To be sure, chairs that old and vintage had more than a little dust in them. Basically, it was best to just sit on the furniture and not ask too many questions. They were much more comfortable if one didn’t think about how many years of dead skin cells were in that dust that would arise and hover over the chairs for a few seconds every time they got a hard thump. At least the tables got wiped down with bleach every week, so those were mostly sanitary.

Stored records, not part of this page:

/-- A channel waits for its line, or is READY when the line is raised. -/
def awaitLine (s : State) (c : Nat) (l : Nat) : State :=
  let up := lineAsserted s l
  setChState (s.setChan c { s.chan c with request := up }) c (if up then chReady else chWait)

/-- A chain completes: channel 31 answers its command (R207, R256). -/
def chainDone (s : State) (c : Nat) : State :=
  let x := s.chan c
  let s := channelDone s c
  match x.slot with
  | none => s
  | some k => finishMem (s.setChan c XferCh.idle) k rcOk (if x.write then [] else x.got)

/-- A descriptor is complete: NOTE, then the next of its chain (R245, R247). -/
def descrDone (s : State) (c : Nat) (d : Descr) : State :=
  let s := if bit d.ctrl 7 then s.note (F.XFER_CH_STATUS.NOTE.item c) else s
  if d.next = 0 then chainDone s c
  else
    let s := s.setDword (itemKey A.XFER_CH_DESC_LO c) (BitVec.ofNat 64 d.next)
    setChState (s.setChan c { s.chan c with desc := none, moved := 0, request := false }) c chReady

/-- A bus timeout: the channels stop, and a state copy fails with them (R171, R257). -/
def busFailed (s : State) (a : Nat) : State :=
  let s := busStop s a
  if copyRuns s then resyncFail s rcTimeout else s

/-- What follows a unit: the end of its descriptor, the next wait, or an end with a code. -/
def afterUnit (s : State) (c : Nat) (d : Descr) : UnitEnd → State
  | .memory p => channelError (s.memError p) c endMemory
  | .bus a => busFailed s a
  | .ok =>
    if (s.chan c).abort then channelError s c endAbort
    else if d.len ≤ (s.chan c).moved then descrDone s c d
    else if d.req = 0 then setChState s c chReady
    else awaitLine s c d.req

/-- PRIO of a channel. -/
def chanHigh (s : State) (c : Nat) : Bool := s.flag (F.XFER_CH_CTRL.PRIO.item c)

/-- After how many beats of a unit of channel `c` a pre-emption comes: in RECOVERY mode, of a normal-priority channel, by a
high-priority one that waits for its request, which rises after that many beats (R252). -/
def preemptAfter (s : State) (c : Nat) (preempt : Option (Nat × Nat)) : Option Nat :=
  match preempt with
  | none => none
  | some (b, h) =>
    if recoveryMode s && !chanHigh s c && decide (0 < b) && chanHigh s h && chState s h == chWait then some b else none

/-- The high-priority channel that pre-empts is READY. -/
def preemptor (s : State) (preempt : Option (Nat × Nat)) : State :=
  match preempt with
  | none => s
  | some (_, h) => setChState (s.setChan h { s.chan h with request := true }) h chReady

/-- The bytes of a unit of `n` bytes that are moved before a pre-emption, by beats of 4 bytes. -/
def wordsCut (n : Nat) : Option Nat → Nat
  | none => n
  | some b => min n (4 * b)

/-- What is left of a unit of `n` bytes that began with `m` bytes moved. -/
def setBurst (s : State) (c m n : Nat) : State :=
  s.setChan c { s.chan c with burst := n - ((s.chan c).moved - m) }

/-- The DRAM word of a side at a place, where the device may report address parity (R231). -/
def dramPlace (off : Nat) : XSide → Option MemPlace
  | .mem a => if dramBase ≤ a + off ∧ a + off < dramEnd then some (.addr ((a + off) / 8)) else none
  | _ => none

/-- The place of the DRAM access of a unit, of its source or else of its destination. -/
def parityPlace (c : Nat) (x : XferCh) (d : Descr) : Option MemPlace :=
  let off := if d.descends then d.len - x.moved - 1 else x.moved
  (dramPlace off (srcSide c x d)).or (dramPlace off (dstSide c x d))

/-- One unit of a channel with a descriptor, up to a pre-emption (R252). An address parity that DRAM reports twice is an
uncorrectable error (R231). -/
def runUnit (s : State) (c : Nat) (d : Descr) (up : UnitUpset) (preempt : Option (Nat × Nat)) : State :=
  let x := s.chan c
  match sideRefused s c d.len false (srcSide c x d), sideRefused s c d.len true (dstSide c x d) with
  | some r, _ => channelError (guardRefuse s (32 + c) r.1 false r.2) c endGuard
  | none, some r => channelError (guardRefuse s (32 + c) r.1 true r.2) c endGuard
  | none, none =>
    if up.buffer then channelError s c endParity
    else match (if up.address then parityPlace c x d else none) with
      | some p => afterUnit s c d (.memory p)
      | none =>
        match (sideAnswers s x.moved (srcSide c x d)).or (sideAnswers s x.moved (dstSide c x d)) with
        | some a => afterUnit s c d (.bus a)
        | none =>
          let n := unitBytes s c d
          let b := preemptAfter s c preempt
          let words := (srcSide c x d).isReg || (dstSide c x d).isReg
          let s := s.setChan c { x with request := false }
          let (s, e) := if words then moveWords c d (wordsCut n b / 4) s else moveBytes s c d n b
          let s := setBurst s c x.moved n
          if e = .ok ∧ (s.chan c).burst ≠ 0 then preemptor (setChState s c chPreempted) preempt
          else afterUnit s c d e

/-! ## Units of the channels that their owners drive (R243, R249)

A burst of channel 25 is one record, of channel 26 sixteen words. One that is pre-empted has its effect when it completes. -/

/-- A burst of `n` bytes through a flash port: pre-empted after some beats, or performed, with an ABORT that waited for its
end (R248, R252, R258). -/
def portBurst (s : State) (c n : Nat) (preempt : Option (Nat × Nat)) (f : State → State) : State :=
  let n := if (s.chan c).burst ≠ 0 then (s.chan c).burst else n
  let k := wordsCut n (preemptAfter s c preempt)
  if k < n then preemptor (setChState (s.setChan c { s.chan c with burst := n - k }) c chPreempted) preempt
  else
    let stop := (s.chan c).abort
    let s := f (setChState (s.setChan c { s.chan c with burst := 0 }) c chActive)
    if stop then channelError s c endAbort else s

/-- The recorder's channel 25: one record of its queue, in which the chain ends with the last one (R313). -/
def recorderUnit (s : State) (preempt : Option (Nat × Nat)) : State :=
  let s := if ownerRuns s 25 then s else ownerStart s 25
  portBurst s 25 64 preempt (fun s =>
    let s := writeFront s
    if s.recorder.queue.isEmpty then ownerDone s 25 else s)

/-- The configuration store's channel 26: the next sixteen words of the step (R224, R249). -/
def flashUnit (s : State) (preempt : Option (Nat × Nat)) : State :=
  match flashLeft s with
  | none => s
  | some (o, left) => portBurst s 26 (min left 64) preempt (fun s => flashBurst s o (min left 64))

/-- The loader's channel 27: the layout that a bus stop held up (R95, R257). -/
def layoutUnit (s : State) : State :=
  match s.loader.img with
  | none => ownerStop s 27
  | some im => ownerDone (layOut s im) 27

/-- Take up the next descriptor of a chain (R244 to R247): its limit, its place, its fetch, its checks. -/
def fetchDescr (s : State) (c : Nat) : Except State (State × Descr) :=
  let a := (s.dword (itemKey A.XFER_CH_DESC_LO c)).toNat
  let n := s.fld (F.XFER_CH_STATUS.COUNT.item c)
  if s.fld (F.XFER_CH_CFG.DESC_LIMIT.item c) ≤ n then .error (channelError s c endLoop)
  else if (memRange a).isNone then .error (channelError (guardRefuse s (32 + c) a false 3) c endGuard)
  else if !descrPlace a then .error (channelError s c endDesc)
  else match memJudge s (32 + c) a 32 false with
    | some why => .error (channelError (guardRefuse s (32 + c) a false why) c endGuard)
    | none => match readMem s a 32 with
      | .error p => .error (channelError (s.memError p) c endMemory)
      | .ok bs =>
        let d := readDescr bs
        if !descrOk d then
          .error (channelError (s.setReg (itemKey A.XFER_CH_REMAIN c) (BitVec.ofNat 32 d.len)) c endDesc)
        else
          let s := (s.setFld (F.XFER_CH_STATUS.COUNT.item c) (n + 1)).setFlag (F.XFER_CH_STATUS.DIR.item c) d.descends
          let s := s.setReg (itemKey A.XFER_CH_REMAIN c) (BitVec.ofNat 32 d.len)
          let s := if bit d.ctrl 6 then s else s.setReg (itemKey A.XFER_CH_CRC c) 0xFFFFFFFF
          .ok (s.setChan c { s.chan c with desc := some d, moved := 0, request := false }, d)

/-- The turn of a channel: its descriptor is taken up where none is; a paced one without a request waits (R248). -/
def channelTurn (s : State) (c : Nat) (up : UnitUpset) (preempt : Option (Nat × Nat)) : State :=
  if c = 25 then recorderUnit s preempt
  else if c = 26 then flashUnit s preempt
  else if c = 27 then layoutUnit s
  else if c = 28 then copyUnit s
  else match (s.chan c).desc with
  | some d => runUnit s c d up preempt
  | none =>
    match fetchDescr s c with
    | .error s => s
    | .ok (s, d) => if d.req = 0 || lineAsserted s d.req then runUnit s c d up preempt else awaitLine s c d.req

/-! ## Arbitration (R250 to R252) -/

/-- Whether a channel is ready: one that its unit drives while it has something to move (R243, R313). -/
def chanReady (s : State) (c : Nat) : Bool :=
  if c = 25 then !s.recorder.queue.isEmpty
  else if c = 26 then (flashLeft s).isSome
  else if c = 27 then chState s 27 == chActive
  else if c = 28 then copyWaits s
  else chState s c == chReady

/-- The next channel: round-robin after the one that ran last; in RECOVERY a high-priority channel goes first; a pre-empted one
goes on before any other (R251, R252). -/
def nextChannel (s : State) : Option Nat :=
  let last := s.fld F.XFER_STATUS.CHANNEL
  let order := (List.range 32).map (fun i => (last + 1 + i) % 32)
  let ready := order.filter (chanReady s)
  match (if recoveryMode s then ready.find? (chanHigh s) else none) with
  | some c => some c
  | none => match order.find? (fun c => chState s c == chPreempted) with
    | some c => some c
    | none => ready.head?

/-- UNIT_OF_WORK (R251): nothing moves during a bus stop (R257). -/
def execUnitOfWork (upset : UnitUpset) (preempt : Option (Nat × Nat)) (s : State) : Host.Outcome State Fault Refusal :=
  if busStopped s then .next s
  else match nextChannel s with
    | none => .next s
    | some c => .next (channelTurn (s.setFld F.XFER_STATUS.CHANNEL c) c upset preempt)

/-- PERIPHERAL_REQUEST: a converter group's samples enter its FIFO; a raised line makes its channel ready (R248, R270). -/
def execPeripheralRequest (line : Nat) (samples : List Int) (s : State) : Host.Outcome State Fault Refusal :=
  let s := if 1 ≤ line ∧ line ≤ 4 then convSamples s (line - 1) samples else s
  .next (if lineAsserted s line || line == 8 then raiseLine s line else s)

/-- BUS_TIMEOUT: an access of a channel is not answered (R257); a state copy fails with it (R171). -/
def execBusTimeout (addr : DWord) (s : State) : Host.Outcome State Fault Refusal :=
  if (List.range 32).all (fun c => chAtRest s c || chState s c == chStopped) then .next s
  else .next (busFailed s addr.toNat)

/-! ## MEM_READ and MEM_WRITE (R207) -/

/-- A memory command of session `k` starts on channel 31; a malformed register-space range ends with DESC (R246). -/
def startMemCommand (s : State) (k a n : Nat) (write : Bool) (data : List Byte) : State :=
  let d : Descr := ⟨a, a, n, 0, 0⟩
  let s := channelStart s 31
  let s := ((s.setFld (F.XFER_CH_STATUS.COUNT.item 31) 1).setReg (itemKey A.XFER_CH_REMAIN 31) (BitVec.ofNat 32 n)).setReg
    (itemKey A.XFER_CH_CRC 31) 0xFFFFFFFF
  let s := s.setChan 31 { XferCh.idle with desc := some d, slot := some k, write := write, got := data }
  if inRegs a && (a % 4 != 0 || n % 4 != 0) then channelError s 31 endDesc else s

end Sys2Proof.Machine
end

The two microwaves and the full-size refrigerator were also pretty clean, so students liked to warm up their lunches in his room. That was cool with Mr. Webb, so long as they didn’t interrupt his daily Bollywood showings at lunch. Lots of kids enjoyed having their Bollywood a half-hour at a time, and Mr. Webb had picked up a pretty decent command of Hindi and Urdu over the years. If there was a movie title or a song lyric that could convey his meaning, Mr. Webb could keep a conversation going.

The 2012-13 school year was just about to start, and Mr. Webb was ready for it. He had a sweet gig and looked forward to the day before classes started, when he got his roll sheets and could begin to get ready for the first day. This year, though, when he got his roll sheets, he couldn’t believe what he saw.